Extracted data =>
/-- R193: the commands of the invalidation queue: which entries of the I/O TLB, or of the cached device table, each drops; WAIT
writes its value to memory. An invalid command sets ERR. IOIQ_BASE: setting EN from 0 sets HEAD to 0, and while EN is 1
nothing but EN changes. -/
def Sys2Proof.invalidationQueue : Prop :=
  ∀ (s : State),
    let drop (p : Word → Word → Nat × TlbEntry → Bool) (w0 w1 : Word) (d : Dev) : Dev :=
      { d with iotlb := d.iotlb.filter fun t => !p w0 w1 t }
    let rid (w : Word) : Nat := (w.extractLsb' 8 16).toNat
    let vm (w : Word) : Nat := (w.extractLsb' 24 16).toNat
    ioqCompletes .invDt s 1 (fun w0 _ d => { d with dtcache := d.dtcache.filter fun e => e.rid != rid w0 }) ∧
    ioqCompletes .invRid s 2 (drop fun w0 _ t => t.1 == rid w0) ∧
    ioqCompletes .invVa s 3 (drop fun w0 w1 t => t.1 == rid w0 && t.2.inAsid (w0.extractLsb' 40 16).toNat && t.2.onS1Path w1.toNat) ∧
    ioqCompletes .invIpa s 4 (drop fun w0 w1 t => t.2.vmidOf == vm w0 && t.2.onS2Path w1.toNat) ∧
    ioqCompletes .invVmid s 5 (drop fun w0 _ t => t.2.vmidOf == vm w0) ∧
    ioqCompletes .invAll s 6 (fun _ _ d => { d with
      iotlb := []
      dtcache := [] }) ∧
    ioqCompletes .ioiqWait s 0x10 (fun w0 w1 d =>
      if d.homedHere (w1.toNat / 64) then
        d.homeStore (w1.toNat / 64) (w1.toNat % 64) (leBytes 8 (w0.extractLsb' 32 32).toNat) 0 false none
      else d) ∧
    (∀ w0 w1 d', s.dev.ioqRuns = true → s.dev.ioqCommand = ((w0, w1), d') → ioqValid w0 w1 = false →
      ∀ c ∈ [Instr.invDt, .invRid, .invVa, .invIpa, .invVmid, .invAll, .ioiqWait], Makes c s (d'.setFld R.IOIQ_HEAD_ERR 1)) ∧
    (∀ req v, reqOk req = true →
      (s.dev.flag R.IOIQ_BASE_EN = false → v.getLsbD 0 = true → GivesSome (.ioiqEnable req v) s fun t =>
        t.dev.flag R.IOIQ_BASE_EN = true ∧ t.dev.fld R.IOIQ_HEAD_INDEX = 0) ∧
      (s.dev.flag R.IOIQ_BASE_EN = true →
        Makes (.ioiqEnable req v) s (s.dev.setFld R.IOIQ_BASE_EN (v.extractLsb' 0 1).toNat)))

/-! ### Persistence (R262 to R289) -/

/-- R272 to R274: a core that asks a stack for a credit and holds none receives a block of up to 8 lines of what is left, for
this frame; with nothing left it is refused, and the refusal is counted; while lines are left, a core that was refused
before comes first. -/
def Sys2Proof.persistCredits : Prop :=
  ∀ (s : State) (n c : Nat) (prio : Bool), n < 8 → c < 288 → s.dev.clocksOk = true →
    let d := s.dev
    let left := d.fld (psReg R.PERSIST_STATUS_LEFT n)
    let f := psReg R.PERSIST_STATUS_REFUSALS n
    d.creditLeft c n = 0 → (prio = true → c ∈ (d.stack n).refusals) →
    (d.creditBehind c n = true → Gives (.creditRequest n c prio) s s) ∧
    (d.creditBehind c n = false →
    (0 < left → GivesSome (.creditRequest n c prio) s fun t =>
      t.dev.creditLeft c n = min 8 left ∧ t.dev.fld (psReg R.PERSIST_STATUS_LEFT n) = left - min 8 left ∧
      c ∉ (t.dev.stack n).refusals) ∧
    (left = 0 → GivesSome (.creditRequest n c prio) s fun t =>
      t.dev.creditLeft c n = 0 ∧ t.dev.fld f = min (d.fld f + 1) (2 ^ f.width - 1) ∧ c ∈ (t.dev.stack n).refusals))

/-- R265, R270, R271: a line that waits at a stack is accepted, oldest first, while there is room: it is durable, a holder that waits is
told with Ack WB and flag P, and the direct writes that it carries are acknowledged. The oldest accepted line is written to
the media: exactly the bytes of its mask. A frame's epoch is closed once no closing entry and no direct write of it remains. -/
def Sys2Proof.intakeAcceptsAndWrites : Prop :=
  ∀ (s : State) (n : Nat), n < 8 → s.dev.clocksOk = true →
    let d := s.dev
    let k := d.stack n
    (∀ e, k.waitQ = [e] → d.flag (psReg R.PS_STATUS_MOUNTED n) = true → (∀ o ∈ k.accepted, o.g ≠ e.g) → k.accepted.length < 65536 →
      d.txn e.g = none → d.sliceQ e.g = [] →
      GivesSome (.intakeAccept n) s fun t =>
        (t.dev.stack n).waitQ = [] ∧ (t.dev.stack n).accepted = k.accepted ++ [e] ∧
        (∀ w ∈ t.dev.directPw, (w.strand, w.seq) ∉ e.direct) ∧
        (∀ a, e.ack = some a → t.dev.net = d.net ++ [⟨e.g, none, some a, .ack (.wb true)⟩]) ∧
        (e.ack = none → t.dev.net = d.net)) ∧
    (∀ e es, k.accepted = e :: es → d.flips = [] → GivesSome (.intakeMediaWrite n) s fun t =>
      (t.dev.stack n).accepted = es ∧
      (∀ i, i < 64 → t.dev.peatByte (64 * e.g + i) =
        if e.mask.getLsbD i then lineByte e.data i else d.peatByte (64 * e.g + i)) ∧
      (∀ a, (a < 64 * e.g ∨ 64 * e.g + 64 ≤ a) → t.dev.peatByte a = d.peatByte a) ∧
      t.dev.isPoisoned e.g = (e.poison || (d.isPoisoned e.g && e.mask != BitVec.allOnes 64)) ∧ t.dev.dram = d.dram) ∧
    (d.phase = .running → d.frame ≠ 0 → (∀ c, c < 288 → (d.tracker c).closing = []) →
      (∀ w ∈ d.directPw, d.frame.toNat ≤ w.frame.toNat) →
      Makes .epochClosed s (d.setReg R.EPOCH_CLOSED_EPOCH.reg (d.frame - 1)))

/-- R282: a persistent write that cannot be made durable leaves its stack's queue, its tracker entries are released and no
direct write of its line remains; every strand that had one learns of it, by its PSYNC in flight or its next one. -/
def Sys2Proof.failedPersistentWrites : Prop :=
  ∀ (s : State) (n g i : Nat) (e : Intake), n < 8 → lineOk g = true → i < 512 → s.dev.clocksOk = true →
    let d := s.dev
    d.drain = none → d.homedHere g = true → stackOf g = n → (d.stack n).waitQ = [e] → e.g = g → d.txn g = none →
    GivesSome (.persistWriteFailed n g) s fun t =>
      (t.dev.stack n).waitQ = [] ∧ (∀ w ∈ t.dev.directPw, w.line ≠ g) ∧ (∀ j, ∀ x ∈ (t.strand j).sb, j < 512 → ¬(x.sent = true ∧ x.pa / 64 = g)) ∧
      (i ∈ d.waitersOn g →
        (∀ o ∈ (t.strand i).longOps, ∀ up f, o.kind = .psync up f → f = true) ∧
        ((s.strand i).longOps = [] → i ∈ t.dev.failedPw))

/-- R283 to R285: a granule that leads the least-worn spare by DELTA starts to move to it, one move at a time; when the copy is
complete the map switches and the old granule is a spare. The governor's minute closes a bucket, and with EN 0 the limit
stays 16 GB/s. -/
def Sys2Proof.wearAndGovernor : Prop :=
  ∀ (s : State) (n a b : Nat), n < 8 → a < 131072 → b < 131072 → a ≠ b → s.dev.clocksOk = true →
    let d := s.dev
    let k := d.stack n
    let x := d.granule n a
    (k.move = none → d.leastSpare n = some b → x.use ≠ 3 → x.retired = false →
      (d.granule n b).wear / 524288 + max 1 (d.fld (psReg R.WL_CTL_DELTA n)) ≤ x.wear / 524288 →
      GivesSome (.wearMove n a) s fun t =>
        (t.dev.stack n).move = some (a, b) ∧ t.dev.flag (psReg R.PS_STATUS_MOVE_BUSY n) = true ∧ t.dev.wear = d.wear) ∧
    (k.move = some (a, b) → GivesSome (.wearMoveSwitch n) s fun t =>
      (t.dev.stack n).move = none ∧ t.dev.flag (psReg R.PS_STATUS_MOVE_BUSY n) = false ∧
      (t.dev.granule n b).use = x.use ∧ (t.dev.granule n b).logical = x.logical ∧
      (t.dev.granule n b).wear = (d.granule n b).wear + 524288 ∧ (t.dev.granule n a).use = 3 ∧
      (t.dev.granule n a).retired = decide (2 * 10 ^ 8 ≤ x.wear / 524288)) ∧
    (GivesSome (.governorMinute n) s fun t =>
      (t.dev.stack n).bucket = 0 ∧ (t.dev.stack n).buckets = (k.bucket :: k.buckets).take 1440 ∧
      (d.flag (psReg R.GOV_CTL_EN n) = false →
        t.dev.fld (psReg R.GOV_STATUS_LIMIT n) = 1600 ∧ t.dev.flag (psReg R.GOV_STATUS_LIMITED n) = false))

/-! ### The tick and the socket chain (R246 to R260, R443 to R455) -/

/-- R246, R253, R256: a tick adds 1 to the frame number, or takes the announced one; without power or before enumeration is over the number
stands. A task that is due and abandoned is counted, its misses grow, and TICK_EVENT.TASK_MISS is set. -/
def Sys2Proof.framesAdvance : Prop :=
  ∀ (s : State),
    let d := s.dev
    (d.phase = .stopped → d.chain.nextFrame = none → Makes .frameTick s (d.setReg R.FRAME_NUMBER.reg (d.frame + 1))) ∧
    (d.phase = .stopped → ∀ n, d.chain.nextFrame = some n → d.chain.resync ≠ 2 → GivesSome .frameTick s fun t =>
      t.dev.frame = n ∧ t.dev.chain.nextFrame = none) ∧
    (d.phase = .running → GivesSome .frameTick s fun t =>
      t.dev.frame = (match d.chain.nextFrame with
        | none => d.frame + 1
        | some n => n) ∧ t.dev.phase = .running) ∧
    (d.phase = .off ∨ d.phase = .booting ∨ d.phase = .drained → Gives .frameTick s s) ∧
    (∀ n, n < 16 → (d.chan n).owed = true → GivesSome (.taskAbandon (.retrain n)) s fun t =>
      (t.dev.chan n).misses = (d.chan n).misses + 1 ∧ (t.dev.chan n).owed = true ∧
      t.dev.fld R.TICK_EVENT_TASK_MISS = 1)

/-- A message is added to those that the socket has sent on the chain, unless messages are down (R449, R453). -/
def Sys2Proof.chainSent (d : Dev) (typ : Nat) (bs : List Byte) : List (Nat × List Byte) :=
  if d.flag R.CHAIN_STATUS_MSG_DOWN then d.chain.sent else d.chain.sent ++ [(typ, bs)]

/-- R446, R447, R248: enumeration. A token of value v below 7 gives the ID v + 1 and goes on as v + 1; value 7 or an overflow
mark gives none; at the head it ends the enumeration with the PRESENT mask. A ping is echoed; the echo gives the hop; DELAY
adds it to the upstream D; the head announces COMP, 40 ns more than the largest D. -/
def Sys2Proof.chainEnumeration : Prop :=
  ∀ (s : State),
    let d := s.dev
    let head := d.flag R.IDENT_CHAIN_HEAD
    (∀ v ov, v < 8 → d.chain.enumerated = false → head = true → GivesSome (.enum v ov) s fun t =>
      t.dev.fld R.CHAIN_STATUS_PRESENT = 2 ^ (v + 1) - 1 ∧ t.dev.chain.enumerated = true ∧
      (ov = true → t.dev.flag R.CHAIN_STATUS_OVERFLOW = true)) ∧
    (∀ v, v < 7 → d.chain.enumerated = false → head = false → GivesSome (.enum v false) s fun t =>
      t.dev.self = v + 1 ∧ t.dev.chain.enumerated = true ∧ t.dev.chain.sent = chainSent d 1 [BitVec.ofNat 8 (v + 1), 0]) ∧
    (∀ v ov, v < 8 → v = 7 ∨ ov = true → d.chain.enumerated = false → head = false → GivesSome (.enum v ov) s fun t =>
      t.dev.flag R.CHAIN_STATUS_UNADDRESSED = true ∧ t.dev.flag R.CHAIN_STATUS_OVERFLOW = true ∧ t.dev.self = d.self ∧
      t.dev.chain.enumerated = false) ∧
    (head = true → d.chain.enumerated = false → GivesSome .enumRetry s fun t =>
      t.dev.self = 0 ∧ t.dev.chain.sent = chainSent d 1 [0, 0]) ∧
    (GivesSome .ping s fun t => t.dev.chain = { d.chain with echo := true }) ∧
    (∀ r, d.chain.pinging = true → GivesSome (.echo r) s fun t => t.dev.chain.pinging = false ∧
      t.dev.chain.sent = chainSent d 2 (leBytes 2 ((r - 160 + 1) / 2) ++ leBytes 2 (d.fld R.TICK_CTL_DELAY))) ∧
    (∀ h up, h < 1024 → up + h < 65536 → head = false → GivesSome (.delay h up) s fun t =>
      t.dev.fld R.CHAIN_STATUS_HOP = h ∧ t.dev.fld R.TICK_CTL_DELAY = up + h) ∧
    (∀ h up, h ≤ 120 → up + h ≤ 880 → head = true → GivesSome (.delay h up) s fun t =>
      t.dev.fld R.CHAIN_STATUS_HOP = h ∧ t.dev.fld R.TICK_CTL_COMP = up + 32 ∧
      t.dev.chain.sent = chainSent d 3 (leBytes 2 (up + 32))) ∧
    (∀ c, c < 65536 → Makes (.comp c) s (d.setFld R.TICK_CTL_COMP c)) ∧
    (∀ f, GivesSome (.frameStart f) s fun t => t.dev.chain = { d.chain with nextFrame := some f })

/-- R449, R452, R454, R455: a message that returns well is done, one that returns marked is sent again up to three times and then dropped and
counted. A chain break sets IN_LOST and MSG_DOWN and counts; at the head it is a tick loss too. A CHECK that names this
socket, or at the head a closed ring of 64 good ticks in which every ID answers, clears them. -/
def Sys2Proof.chainMessagesAndBreaks : Prop :=
  ∀ (s : State),
    let d := s.dev
    let head := d.flag R.IDENT_CHAIN_HEAD
    let e := R.CHAIN_STATUS_MSG_ERRORS
    let b := R.CHAIN_STATUS_BREAKS
    (∀ m ms, d.chain.sent = m :: ms →
      (GivesSome (.chainMessageReturn true) s fun t => t.dev.chain.sent = ms ∧ t.dev.chain.retries = 0) ∧
      (d.chain.retries < 3 → GivesSome (.chainMessageReturn false) s fun t =>
        t.dev.chain.sent = m :: ms ∧ t.dev.chain.retries = d.chain.retries + 1) ∧
      (3 ≤ d.chain.retries → GivesSome (.chainMessageReturn false) s fun t =>
        t.dev.chain.sent = ms ∧ t.dev.fld e = min (d.fld e + 1) (2 ^ e.width - 1))) ∧
    (d.chain.enumerated = true → d.flag R.CHAIN_STATUS_IN_LOST = false → GivesSome .chainBreak s fun t =>
      t.dev.flag R.CHAIN_STATUS_IN_LOST = true ∧ t.dev.flag R.CHAIN_STATUS_MSG_DOWN = true ∧
      t.dev.fld b = min (d.fld b + 1) (2 ^ b.width - 1) ∧
      (head = true → t.dev.flag R.CHAIN_STATUS_RING_OK = false ∧ t.dev.fld R.TICK_STATUS_SOURCE = 1)) ∧
    (∀ mask : BitVec 8, head = false → mask.getLsbD d.self = true → GivesSome (.check mask) s fun t =>
      t.dev.flag R.CHAIN_STATUS_IN_LOST = false ∧ t.dev.flag R.CHAIN_STATUS_MSG_DOWN = false) ∧
    (∀ ans : BitVec 8, head = true → d.flag R.CHAIN_STATUS_MSG_DOWN = true → 64 ≤ d.chain.good →
      (ans.toNat ||| 2 ^ d.self) &&& d.fld R.CHAIN_STATUS_PRESENT = d.fld R.CHAIN_STATUS_PRESENT →
      GivesSome (.ringCloseCheck ans false) s fun t =>
        t.dev.flag R.CHAIN_STATUS_MSG_DOWN = false ∧ t.dev.flag R.CHAIN_STATUS_IN_LOST = false ∧
        t.dev.flag R.CHAIN_STATUS_RING_OK = true)

/-- R254, R256: a pulse within 40 ns is good, and beyond 15 ns skewed; a missing one, or one further off, is a miss; the third miss in a
row is a tick loss, from which the socket runs on its local tick. Resynchronisation: a socket that aligns reports its frame
number; the head chooses the highest plus 1,024; every other socket takes that number at its next tick; one that does not align
stays on its local tick. -/
def Sys2Proof.tickLossAndResynchronisation : Prop :=
  ∀ (s : State),
    let d := s.dev
    let head := d.flag R.IDENT_CHAIN_HEAD
    let l := R.TICK_STATUS_LOSSES
    (∀ o : BitVec 16, o.toInt.natAbs ≤ 32 → GivesSome (.chainTickPulse (some o)) s fun t =>
      t.dev.fld R.TICK_STATUS_OFFSET = o.toNat ∧ t.dev.chain.misses = 0 ∧ t.dev.chain.good = d.chain.good + 1 ∧
      (12 < o.toInt.natAbs → d.fld R.TICK_STATUS_SOURCE = 0 → t.dev.fld R.TICK_EVENT_SKEW = 1)) ∧
    (∀ off : Option (BitVec 16), (∀ o, off = some o → 32 < o.toInt.natAbs) → GivesSome (.chainTickPulse off) s fun t =>
      t.dev.chain.misses = d.chain.misses + 1 ∧ t.dev.chain.good = 0) ∧
    (3 ≤ d.chain.misses → d.fld R.TICK_STATUS_SOURCE ≠ 1 → GivesSome .tickLoss s fun t =>
      t.dev.fld R.TICK_STATUS_SOURCE = 1 ∧ t.dev.reg R.TICK_LOST_AT_NUMBER.reg = d.frame ∧
      t.dev.fld l = min (d.fld l + 1) (2 ^ l.width - 1) ∧ t.dev.fld R.TICK_EVENT_LOST = 1) ∧
    (head = false → d.flag R.CHAIN_STATUS_MSG_DOWN = false → d.chain.resync = 1 → d.fld R.TICK_STATUS_SOURCE = 1 →
      GivesSome .resyncStart s fun t =>
        t.dev.fld R.TICK_STATUS_SOURCE = 2 ∧ t.dev.chain.sent = d.chain.sent ++ [(5, leBytes 8 d.frame.toNat)]) ∧
    (∀ req v, reqOk req = true → head = true → d.flag R.CHAIN_STATUS_MSG_DOWN = false → v.getLsbD 33 = true →
      d.fld R.CHAIN_STATUS_PRESENT = 2 ^ d.self → GivesSome (.resyncReq req v) s fun t =>
        t.dev.chain.nextFrame = some (d.frame + 1024) ∧ t.dev.chain.resync = 2) ∧
    (∀ src f, src < 8 → head = true → d.chain.resync = 1 →
      (d.chain.reports ||| 2 ^ src) &&& d.fld R.CHAIN_STATUS_PRESENT = d.fld R.CHAIN_STATUS_PRESENT →
      GivesSome (.resyncReport src f) s fun t =>
        t.dev.chain.nextFrame = some ((if d.chain.maxReport.toNat < f.toNat then f else d.chain.maxReport) + 1024)) ∧
    (∀ n, head = false → GivesSome (.resyncSet n) s fun t =>
      t.dev.chain.nextFrame = some n ∧ t.dev.chain.resync = 2) ∧
    (d.fld R.TICK_STATUS_SOURCE = 2 → GivesSome .resyncTimeout s fun t =>
      t.dev.fld R.TICK_STATUS_SOURCE = 1 ∧ t.dev.chain.resync = 0)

Exercise objective => From the records above, reproduce exactly the lines from the one with "(∀ w0 w1 d', s.dev.ioqRuns" to the one with "(s.dev.flag R.IOIQ_BASE_EN = true →", both included, and no others.

Expected output =>
    (∀ w0 w1 d', s.dev.ioqRuns = true → s.dev.ioqCommand = ((w0, w1), d') → ioqValid w0 w1 = false →
      ∀ c ∈ [Instr.invDt, .invRid, .invVa, .invIpa, .invVmid, .invAll, .ioiqWait], Makes c s (d'.setFld R.IOIQ_HEAD_ERR 1)) ∧
    (∀ req v, reqOk req = true →
      (s.dev.flag R.IOIQ_BASE_EN = false → v.getLsbD 0 = true → GivesSome (.ioiqEnable req v) s fun t =>
        t.dev.flag R.IOIQ_BASE_EN = true ∧ t.dev.fld R.IOIQ_HEAD_INDEX = 0) ∧
      (s.dev.flag R.IOIQ_BASE_EN = true →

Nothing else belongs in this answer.